To repair the PST, we’ll use ScanPST, an inbox repair tool. ScanPST is a software program supplied by Microsoft that is commonly used to repair corrupted data structures and indexes in PST files. After running ScanPST, we see (below) that not only every email was recovered, but the counts of read and unread items were accurately recovered, as well.

Testing Other Factors: Hard Deletions, Entire File Deletions, and Compacted PSTs

While this is encouraging, there are also other factors to consider that would apply to a PST.

What about hard deletions?

A hard deletion is when someone uses the shift+delete key combination when deleting emails. The hard delete method is a more permanent deletion method because the deleted emails completely bypass the Deleted Items folder.

I thought this may have an impact on the quantity of the results. However, when testing this assumption, I received the same results as when I tested PST files that had been deleted using the normal deletion (soft delete) process.

What happens if entire folders are deleted rather than individual messages?

When an entire folder is deleted, should the recovery process be altered? Do the odds of full recovery decrease?

I found that when I deleted an entire folder and performed the recovery process, I was able to recover the folder and emails completely, including the folder’s original name and location in the PST folder hierarchy.

What happens if the PST is compacted after deleting the items?

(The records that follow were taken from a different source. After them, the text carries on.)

-- ==== Sys2Proof/Machine/RegAccess.lean ====
section
/-!
DEFINITION. Accesses to the control space: what an access finds (R6, R7), who reaches what (R287, R288, R340, R344,
R369), and the conditions that the chapters put on the writes of single registers.
-/
namespace Sys2Proof.Machine

/-- Whether a virtual function reaches a register (R287, R340). Its partition empty, only its pigeonholes. -/
def State.vfReach (s : State) (p : Prt) (base i : Nat) : Bool :=
  let mine (r : Nat) : Bool := bitsAt (s.get PROC_PART_CFG.REGIONS p) r 1 == 1
  let ph := s.get PH_CFG.FUNC (if base = 0x30400 ∨ base = 0x30880 then 16 + i else i) == p.val + 1
  if base = 0x30000 ∨ base = 0x30400 ∨ base = 0x30800 ∨ base = 0x30880 ∨ base = 0x30900 then ph
  else if s.partState p == psEmpty then false
  else if 0x1000000 ≤ base ∧ base < 0x2000000 then mine i
  else if 0x8000000 ≤ base ∧ base < 0xC000000 then mine (i / 6)
  else if 0xC000000 ≤ base then mine (i / 8)
  else if base = 0x40100 then mine i
  else if 0x40010 ≤ base ∧ base < 0x42000 then i == p.val
  else base == 0x500 && i == p.val + 1

/-- The number of the pigeonhole that a register belongs to, its words or its status. -/
def pigeonOf (base i : Nat) : Option Nat :=
  if base = 0x30000 ∨ base = 0x30800 then some i else if base = 0x30400 ∨ base = 0x30880 then some (16 + i) else none

/-- Whether an actor reaches a register. -/
def State.reaches (s : State) (a : Actor) (base i : Nat) : Bool :=
  match a with
  | .icholt => true
  | .jtag => true
  | .pf => match pigeonOf base i with | some n => s.get PH_CFG.FUNC n == 0 | none => true
  | .vf p => s.vfReach p base i

/-- Whether the block of an offset is powered down (R369). -/
def State.poweredDown (s : State) (off : Nat) : Bool := s.dormant && decide (0x1000000 ≤ off)

/-- Whether a region's partition is under debug lock (R288). -/
def State.regionLocked (s : State) (i : Nat) : Bool :=
  if h : i < 4 then (match s.partOf ⟨i, h⟩ with | some p => s.bit PROC_PART_CFG.DBG_LOCK p | none => false) else false

/-- Whether the debug lock hides a register from a reader (R288). -/
def State.lockHides (s : State) (a : Actor) (base i : Nat) : Bool :=
  (base == 0x1400000 || base == 0x1000100 || base == 0x1030000) &&
  (match a with | .vf _ => false | _ => true) && s.regionLocked i

/-- Clears the RC fields of a register that was read (R7). -/
def State.clearRc (s : State) (row : RegRow) (i j k : Nat) : State :=
  row.fields.foldl (fun s f => if f.acc = .rc then s.put f 0 i j k else s) s

/-- What a read finds. -/
inductive Found where
  | abort
  | bad
  | reg (row : RegRow) (i j k : Nat)
deriving DecidableEq, Repr

/-- The register that an access of an actor finds: of its own width and aligned (R6), within reach, its domain powered
(R344, R369). DESIGN CHOICE (log entry 42): an entry that a chapter reserves inside the array of a register and that
reads zero (PROC_HEDGE and PROC_HEDGE_CNT for classes 12-15 and for owner 4 from class 4 up, RGN_IDLE with w = 7) counts
as an entry of that register, so an access to it draws no count in HUB_BAD_ACCESS_CNT. -/
def State.find (s : State) (a : Actor) (off width : Nat) : Found :=
  match findReg off with
    | none => .bad
    | some (row, i, j, k) =>
      if s.poweredDown off then .abort
      else if row.bytes * 8 ≠ width ∨ !s.reaches a row.base i then .bad
      else match pigeonOf row.base i with
        | some n => if s.phDormant n then .abort else .reg row i j k
        | none => .reg row i j k

/-- A read of the control space (R6, R7, R287, R288, R344, R369). -/
def State.readReg (s : State) (a : Actor) (off width : Nat) : State :=
  match s.find a off width with
  | .abort => s.emit (.completerAbort a)
  | .bad => (s.badAccess).emit (.value a 0)
  | .reg row i j k =>
    if s.lockHides a row.base i then (s.badAccess).emit (.value a 0)
    else (s.clearRc row i j k).emit (.value a (BitVec.ofNat 64 (s.word row i j k)))
def execReadClear (a : Actor) (offset : Word32) (width : BitVec 8) (s : State) : Host.Outcome State Fault Refusal :=
  .next (s.readReg a offset.toNat width.toNat)

/-- A written word under the access codes of Table 0.2; `skip` names fields whose own rule ignores the write. -/
def State.writeFields (s : State) (fs : List Fld) (v i j k : Nat) (skip : Fld → Bool) : State :=
  fs.foldl (fun s f =>
    let b := bitsAt v f.lsb f.width
    if skip f then s
    else match f.acc with
      | .rw => s.put f b i j k
      | .w1c => s.put f (s.get f i j k &&& (f.max - b)) i j k
      | .w1s => s.put f (s.get f i j k ||| b) i j k
      | _ => s) s

/-- Whether a region of an index has a job loaded. -/
def State.loadedAt (s : State) (i : Nat) : Bool := if h : i < 4 then s.regionLoaded ⟨i, h⟩ else false

/-- Whether HUB_BELL_PERIOD takes a value (R52). -/
def State.periodOk (s : State) (v : Nat) : Bool :=
  let p := HUB_BELL_PERIOD.PERIOD_US.ofWord v
  decide (16 ≤ p) && decide (p ≤ 4096) && decide (2 * s.get HUB_BELL_TIMING.LEAD_NS ≤ p * 1000)

/-- A write of HUB_BELL_PERIOD (R52): refused values count; an accepted one goes to the master's Icholt. -/
def State.writePeriod (s : State) (v : Nat) : State :=
  let p := HUB_BELL_PERIOD.PERIOD_US.ofWord v
  if !s.periodOk v then s.bump HUB_BELL_ERR.REFUSED
  else
    let s := s.put HUB_BELL_PERIOD.PERIOD_US p
    if s.complete && !s.bit HUB_BELL_STATUS.IS_MASTER then
      s.emit (.icholt s.hub.masterAddr (.periodChange (BitVec.ofNat 16 s.addr) (BitVec.ofNat 32 p)))
    else s

/-- HUB_BELL_PERIOD_WRITE: a virtual function does not reach the register (R287). -/
def State.periodWrite (s : State) (a : Actor) (v : Nat) : State :=
  match a with | .vf _ => s.badAccess | _ => s.writePeriod v
def execHubBellPeriodWrite (a : Actor) (v : Word32) (s : State) : Host.Outcome State Fault Refusal :=
  .next (s.periodWrite a v.toNat)

/-- A write of HUB_OWN (R108, R109): all entries of a unit read alike. -/
def State.writeOwn (s : State) (a : Actor) (v g : Nat) : State :=
  let s := (s.ownUnit g).foldl (fun s e =>
    s.writeFields [HUB_OWN.NEXT_KIND, HUB_OWN.NEXT_TAG, HUB_OWN.ERASE] v e 0 0 (fun _ => false)) s
  let s := if HUB_OWN.REQ.ofWord v = 1 then s.ownReq g else s
  if HUB_OWN.HOST_OK.ofWord v = 1 then s.hostOk a g else s

/-- A write of HUB_RESET (R371). -/
def State.writeReset (s : State) (a : Actor) (v : Nat) : State :=
  let m := HUB_RESET.MODULE.ofWord v == 1
  let g := HUB_RESET.REGION.ofWord v == 1
  if HUB_RESET.KEY.ofWord v ≠ 0x5A ∨ (m && a != .pf) ∨ (g && a != .icholt) then s.badAccess
  else if m then s.moduleReset 2
  else if g then s.regionReset ⟨HUB_RESET.REGION_SEL.ofWord v % 4, Nat.mod_lt _ (by omega)⟩
  else s

/-- A write of PROC_PART_CFG (R283, R285, R288, R299): fields first, then what its set bits ask for. -/
def State.writePartCfg (s : State) (a : Actor) (v : Nat) (p : Prt) : State :=
  let s := if a = .icholt then s.writeRegions p (PROC_PART_CFG.REGIONS.ofWord v) else s
  let s := if s.partState p == psEmpty then
      (s.put PROC_PART_CFG.JOB_TAG (PROC_PART_CFG.JOB_TAG.ofWord v) p).put PROC_PART_CFG.MULTI (PROC_PART_CFG.MULTI.ofWord v) p
    else s
  let s := if PROC_PART_CFG.LOAD.ofWord v = 1 then s.load p else s
  let s := if PROC_PART_CFG.DBG_LOCK.ofWord v = 1 then s.dbgLock p else s
  if PROC_PART_CFG.TEARDOWN.ofWord v = 1 then s.procTeardown p else s

/-- A write of PROC_PREEMPT (R293, R297). -/
def State.writePreempt (s : State) (v : Nat) (p : Prt) : State :=
  let s := s.writeFields [PROC_PREEMPT.AT, PROC_PREEMPT.MODE, PROC_PREEMPT.REFUSED] v p.val 0 0 (fun _ => false)
  let s := if PROC_PREEMPT.REQ.ofWord v = 1 then s.preemptReq p else s
  if PROC_PREEMPT.RESUME.ofWord v = 1 then s.resume p else s

/-- A write of PROC_HEDGE (R290): reserved entries ignore it; another applies at the next bell. -/
def State.writeHedge (s : State) (v o c : Nat) : State :=
  if 12 ≤ c ∨ (o = 4 ∧ 4 ≤ c) then s
  else
    let s := (s.put PROC_HEDGE.RATE (PROC_HEDGE.RATE.ofWord v) o c).put PROC_HEDGE.EN (PROC_HEDGE.EN.ofWord v) o c
    s.modHub (fun h => { h with hedgeNew := addOnce h.hedgeNew (16 * o + c) })

/-- A write of PROC_SERVE_CTRL (R304). -/
def State.writeServe (s : State) (v : Nat) (p : Prt) : State :=
  let active := s.bit PROC_SERVE_STAT.ACTIVE p
  let s := s.put PROC_SERVE_CTRL.BATCH_ID (PROC_SERVE_CTRL.BATCH_ID.ofWord v) p
  let s := if active then s else
    (s.put PROC_SERVE_CTRL.DEADLINE (PROC_SERVE_CTRL.DEADLINE.ofWord v) p).put PROC_SERVE_CTRL.LAST (PROC_SERVE_CTRL.LAST.ofWord v) p
  if PROC_SERVE_CTRL.ARM.ofWord v = 1 then s.armBatch p else s
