/-- What the checks of a matrix engine find (R154-R156): corrected accumulator words count; a residue mismatch counts, its
column is recorded and mapped to the lowest spare that is free, the command is counted as killed and runs on when its
re-run passes; when no spare is free, when the re-run meets a mismatch again, and after an uncorrectable accumulator
word, the engine leaves service with its softmax unit and the command fails with CAUSE 4. SHADOW_COMPARE compares the
oldest digest whose twin has committed and forgets both (R329): the comparison counts, a mismatch counts too, and the
attempt of a unit in hardening-off fails (R330); with nothing to compare nothing changes. -/
def Obligations.UnitChecks : Prop :=
  (∀ (s : State) (r : Rgn) (m : Fin 16) (ticket : Nat), s.issuedAt r m.val ticket = true →
    (∀ n : Nat, (s.checkEngine r m.val m.val ticket (.corrected n)).get ME_ERR_CNT.ACC_CORR r m.val =
        min ME_ERR_CNT.ACC_CORR.max (s.get ME_ERR_CNT.ACC_CORR r m.val + n) ∧
      SameRegs s (s.checkEngine r m.val m.val ticket (.corrected n)) [ME_ERR_CNT.ACC_CORR] ∧
      OnlyRegs s (s.checkEngine r m.val m.val ticket (.corrected n))) ∧
    (∀ (col : BitVec 7) (j : Nat) (t : State), j < 4 → (∀ i < j, s.get (ME_COL_MAP.VALID i) r m.val ≠ 0) →
      s.get (ME_COL_MAP.VALID j) r m.val = 0 → t = s.checkEngine r m.val m.val ticket (.residue col .passed) →
      t.get ME_ERR_CNT.RESIDUE r m.val = min ME_ERR_CNT.RESIDUE.max (s.get ME_ERR_CNT.RESIDUE r m.val + 1) ∧
      t.get ME_STAT.LAST_COL r m.val = col.toNat ∧ t.get (ME_COL_MAP.COL j) r m.val = col.toNat ∧
      t.get (ME_COL_MAP.VALID j) r m.val = 1 ∧
      t.get ME_ERR_CNT.REPAIRS r m.val = min ME_ERR_CNT.REPAIRS.max (s.get ME_ERR_CNT.REPAIRS r m.val + 1) ∧
      t.get ME_STAT.SPARES_USED r m.val = ([0, 1, 2, 3].filter (fun i =>
        i == j || s.get (ME_COL_MAP.VALID i) r m.val != 0)).length ∧
      t.get RGN_SEQ_KILL.KILLED r = min RGN_SEQ_KILL.KILLED.max (s.get RGN_SEQ_KILL.KILLED r + 1) ∧
      t.get ME_STAT.STATE r m.val = s.get ME_STAT.STATE r m.val ∧ t.regions = s.regions ∧ t.mem = s.mem) ∧
    (∀ (col col2 : BitVec 7) (x : EngCheck) (t : State), t = s.checkEngine r m.val m.val ticket x →
      ((∀ j < 4, s.get (ME_COL_MAP.VALID j) r m.val ≠ 0) ∧ x = .residue col .passed ∨
        x = .residue col (.mismatch col2) ∨ x = .uncorr) →
      t.get ME_STAT.STATE r m.val = 1 ∧ t.get SU_STAT.STATE r (m.val / 2) = 1 ∧
      (∀ e ∈ t.regions[r].cmds, e.eng = m.val → e.issued = true → e.ticket = ticket →
        e.failed = true ∧ e.cause = 4 ∧ e.posts = []) ∧
      (∀ q, q ≠ r → t.regions[q] = s.regions[q]))) ∧
  (∀ (s : State) (r : Rgn),
    ((∀ x ∈ s.regions[r].shadows, ∀ w ∈ s.regions[r].twins, w.1 ≠ x.twinOrd) → exec (.shadowCompare r) s = .next s) ∧
    (∀ (x : Shadow) (pre post : List Shadow) (d : Nat), s.regions[r].shadows = pre ++ x :: post →
      (∀ y ∈ pre, ∀ w ∈ s.regions[r].twins, w.1 ≠ y.twinOrd) → (x.twinOrd, d) ∈ s.regions[r].twins →
      (∀ w ∈ s.regions[r].twins, w.1 = x.twinOrd → w.2 = d) → Completes (.shadowCompare r) s (fun t =>
        t.regions[r].shadows = pre ++ post ∧
        t.regions[r].twins = s.regions[r].twins.filter (fun w => w.1 != x.twinOrd) ∧
        t.get HUB_HARDEN.COMPARED = min HUB_HARDEN.COMPARED.max (s.get HUB_HARDEN.COMPARED + 1) ∧
        (d = x.digest → SameRegs s t [HUB_HARDEN.COMPARED]) ∧
        (d ≠ x.digest → t.get HUB_HARDEN.MISMATCH = min HUB_HARDEN.MISMATCH.max (s.get HUB_HARDEN.MISMATCH + 1) ∧
          t.get HUB_HARDEN.STATE = if s.get HUB_HARDEN.STATE = 1 then 3 else s.get HUB_HARDEN.STATE) ∧
        t.mem = s.mem ∧ t.out = s.out)))
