@[simp] theorem State.modHub_now (s : State) (g : Hub → Hub) : (s.modHub g).now = s.now := rfl
@[simp] theorem State.modHub_ticket (s : State) (g : Hub → Hub) : (s.modHub g).ticket = s.ticket := rfl
@[simp] theorem State.modHub_regs (s : State) (g : Hub → Hub) : (s.modHub g).regs = s.regs := rfl
@[simp] theorem State.modHub_live (s : State) (g : Hub → Hub) : (s.modHub g).live = s.live := rfl
@[simp] theorem State.modHub_watchId (s : State) (g : Hub → Hub) : (s.modHub g).watchId = s.watchId := rfl
@[simp] theorem State.modHub_mem (s : State) (g : Hub → Hub) : (s.modHub g).mem = s.mem := rfl
@[simp] theorem State.modHub_badWords (s : State) (g : Hub → Hub) : (s.modHub g).badWords = s.badWords := rfl
@[simp] theorem State.modHub_dirty (s : State) (g : Hub → Hub) : (s.modHub g).dirty = s.dirty := rfl
@[simp] theorem State.modHub_regions (s : State) (g : Hub → Hub) : (s.modHub g).regions = s.regions := rfl
@[simp] theorem State.modHub_parts (s : State) (g : Hub → Hub) : (s.modHub g).parts = s.parts := rfl
@[simp] theorem State.modHub_links (s : State) (g : Hub → Hub) : (s.modHub g).links = s.links := rfl
@[simp] theorem State.modHub_stks (s : State) (g : Hub → Hub) : (s.modHub g).stks = s.stks := rfl
@[simp] theorem State.modHub_out (s : State) (g : Hub → Hub) : (s.modHub g).out = s.out := rfl
@[simp] theorem State.modHub_pending (s : State) (g : Hub → Hub) : (s.modHub g).pending = s.pending := rfl

@[simp] theorem State.emit_now (s : State) (o : Out) : (s.emit o).now = s.now := rfl
@[simp] theorem State.emit_ticket (s : State) (o : Out) : (s.emit o).ticket = s.ticket := rfl
@[simp] theorem State.emit_regs (s : State) (o : Out) : (s.emit o).regs = s.regs := rfl
@[simp] theorem State.emit_live (s : State) (o : Out) : (s.emit o).live = s.live := rfl
@[simp] theorem State.emit_watchId (s : State) (o : Out) : (s.emit o).watchId = s.watchId := rfl
@[simp] theorem State.emit_mem (s : State) (o : Out) : (s.emit o).mem = s.mem := rfl
@[simp] theorem State.emit_badWords (s : State) (o : Out) : (s.emit o).badWords = s.badWords := rfl
@[simp] theorem State.emit_dirty (s : State) (o : Out) : (s.emit o).dirty = s.dirty := rfl
@[simp] theorem State.emit_regions (s : State) (o : Out) : (s.emit o).regions = s.regions := rfl
@[simp] theorem State.emit_parts (s : State) (o : Out) : (s.emit o).parts = s.parts := rfl
@[simp] theorem State.emit_links (s : State) (o : Out) : (s.emit o).links = s.links := rfl
@[simp] theorem State.emit_stks (s : State) (o : Out) : (s.emit o).stks = s.stks := rfl
@[simp] theorem State.emit_hub (s : State) (o : Out) : (s.emit o).hub = s.hub := rfl
@[simp] theorem State.emit_pending (s : State) (o : Out) : (s.emit o).pending = s.pending := rfl

@[simp] theorem State.nextTicket_now (s : State) : s.nextTicket.now = s.now := rfl
@[simp] theorem State.nextTicket_regs (s : State) : s.nextTicket.regs = s.regs := rfl
@[simp] theorem State.nextTicket_live (s : State) : s.nextTicket.live = s.live := rfl
@[simp] theorem State.nextTicket_watchId (s : State) : s.nextTicket.watchId = s.watchId := rfl
@[simp] theorem State.nextTicket_mem (s : State) : s.nextTicket.mem = s.mem := rfl
@[simp] theorem State.nextTicket_badWords (s : State) : s.nextTicket.badWords = s.badWords := rfl
@[simp] theorem State.nextTicket_dirty (s : State) : s.nextTicket.dirty = s.dirty := rfl
@[simp] theorem State.nextTicket_regions (s : State) : s.nextTicket.regions = s.regions := rfl
@[simp] theorem State.nextTicket_parts (s : State) : s.nextTicket.parts = s.parts := rfl
@[simp] theorem State.nextTicket_links (s : State) : s.nextTicket.links = s.links := rfl
@[simp] theorem State.nextTicket_stks (s : State) : s.nextTicket.stks = s.stks := rfl
@[simp] theorem State.nextTicket_hub (s : State) : s.nextTicket.hub = s.hub := rfl
@[simp] theorem State.nextTicket_out (s : State) : s.nextTicket.out = s.out := rfl
@[simp] theorem State.nextTicket_pending (s : State) : s.nextTicket.pending = s.pending := rfl

@[simp] theorem State.store_now (s : State) (a : Nat) (bs : List Byte) : (s.store a bs).now = s.now := rfl
@[simp] theorem State.store_ticket (s : State) (a : Nat) (bs : List Byte) : (s.store a bs).ticket = s.ticket := rfl
@[simp] theorem State.store_regs (s : State) (a : Nat) (bs : List Byte) : (s.store a bs).regs = s.regs := rfl
@[simp] theorem State.store_live (s : State) (a : Nat) (bs : List Byte) : (s.store a bs).live = s.live := rfl
@[simp] theorem State.store_watchId (s : State) (a : Nat) (bs : List Byte) : (s.store a bs).watchId = s.watchId := rfl
@[simp] theorem State.store_dirty (s : State) (a : Nat) (bs : List Byte) : (s.store a bs).dirty = s.dirty := rfl
@[simp] theorem State.store_regions (s : State) (a : Nat) (bs : List Byte) : (s.store a bs).regions = s.regions := rfl
@[simp] theorem State.store_parts (s : State) (a : Nat) (bs : List Byte) : (s.store a bs).parts = s.parts := rfl
@[simp] theorem State.store_links (s : State) (a : Nat) (bs : List Byte) : (s.store a bs).links = s.links := rfl
@[simp] theorem State.store_stks (s : State) (a : Nat) (bs : List Byte) : (s.store a bs).stks = s.stks := rfl
@[simp] theorem State.store_hub (s : State) (a : Nat) (bs : List Byte) : (s.store a bs).hub = s.hub := rfl
@[simp] theorem State.store_out (s : State) (a : Nat) (bs : List Byte) : (s.store a bs).out = s.out := rfl
@[simp] theorem State.store_pending (s : State) (a : Nat) (bs : List Byte) : (s.store a bs).pending = s.pending := rfl

@[simp] theorem State.zeroFill_now (s : State) (lo hi : Nat) : (s.zeroFill lo hi).now = s.now := rfl
@[simp] theorem State.zeroFill_ticket (s : State) (lo hi : Nat) : (s.zeroFill lo hi).ticket = s.ticket := rfl
@[simp] theorem State.zeroFill_regs (s : State) (lo hi : Nat) : (s.zeroFill lo hi).regs = s.regs := rfl
@[simp] theorem State.zeroFill_live (s : State) (lo hi : Nat) : (s.zeroFill lo hi).live = s.live := rfl
@[simp] theorem State.zeroFill_watchId (s : State) (lo hi : Nat) : (s.zeroFill lo hi).watchId = s.watchId := rfl
@[simp] theorem State.zeroFill_dirty (s : State) (lo hi : Nat) : (s.zeroFill lo hi).dirty = s.dirty := rfl
@[simp] theorem State.zeroFill_regions (s : State) (lo hi : Nat) : (s.zeroFill lo hi).regions = s.regions := rfl
@[simp] theorem State.zeroFill_parts (s : State) (lo hi : Nat) : (s.zeroFill lo hi).parts = s.parts := rfl
@[simp] theorem State.zeroFill_links (s : State) (lo hi : Nat) : (s.zeroFill lo hi).links = s.links := rfl
@[simp] theorem State.zeroFill_stks (s : State) (lo hi : Nat) : (s.zeroFill lo hi).stks = s.stks := rfl
@[simp] theorem State.zeroFill_hub (s : State) (lo hi : Nat) : (s.zeroFill lo hi).hub = s.hub := rfl
@[simp] theorem State.zeroFill_out (s : State) (lo hi : Nat) : (s.zeroFill lo hi).out = s.out := rfl
@[simp] theorem State.zeroFill_pending (s : State) (lo hi : Nat) : (s.zeroFill lo hi).pending = s.pending := rfl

Compacting is used to reduce the size of a PST by clearing the deleted items out of the index after you delete them from view. If a user compacts the PST after performing the deletions, the odds of recovering any emails are greatly reduced.

In my testing, I found that performing a PST compaction after emails had been deleted, resulted in significantly lower recovery totals. Compacting the PST after soft-deleting the emails prevented all but one email from being recovered, and all but five when the emails had been deleted using the hard-deletion method.

When the compacting process is done after deleting a folder, the results were equally disappointing. The folder name was completely unrecoverable and only seven messages were recovered.

As demonstrated in this post, it is quite evident that there is a sufficiently quick method for potentially recovering emails from PST files. As a forensic investigator, I know that such information may be vital to a case. Though the question remains: Should this method be part of standard eDiscovery practice? Are the messages considered deleted, and therefore not a part of typical discovery, but a separate forensics project? 

Answers aside, it is important to keep in mind that this process will increase the total project costs because it takes more time to complete and requires the involvement of a forensics expert. Perhaps this only makes sense in situations where there is a belief that a custodian purposely—or mistakenly—deleted emails. If so, then the guidance of a forensic professional is certainly warranted.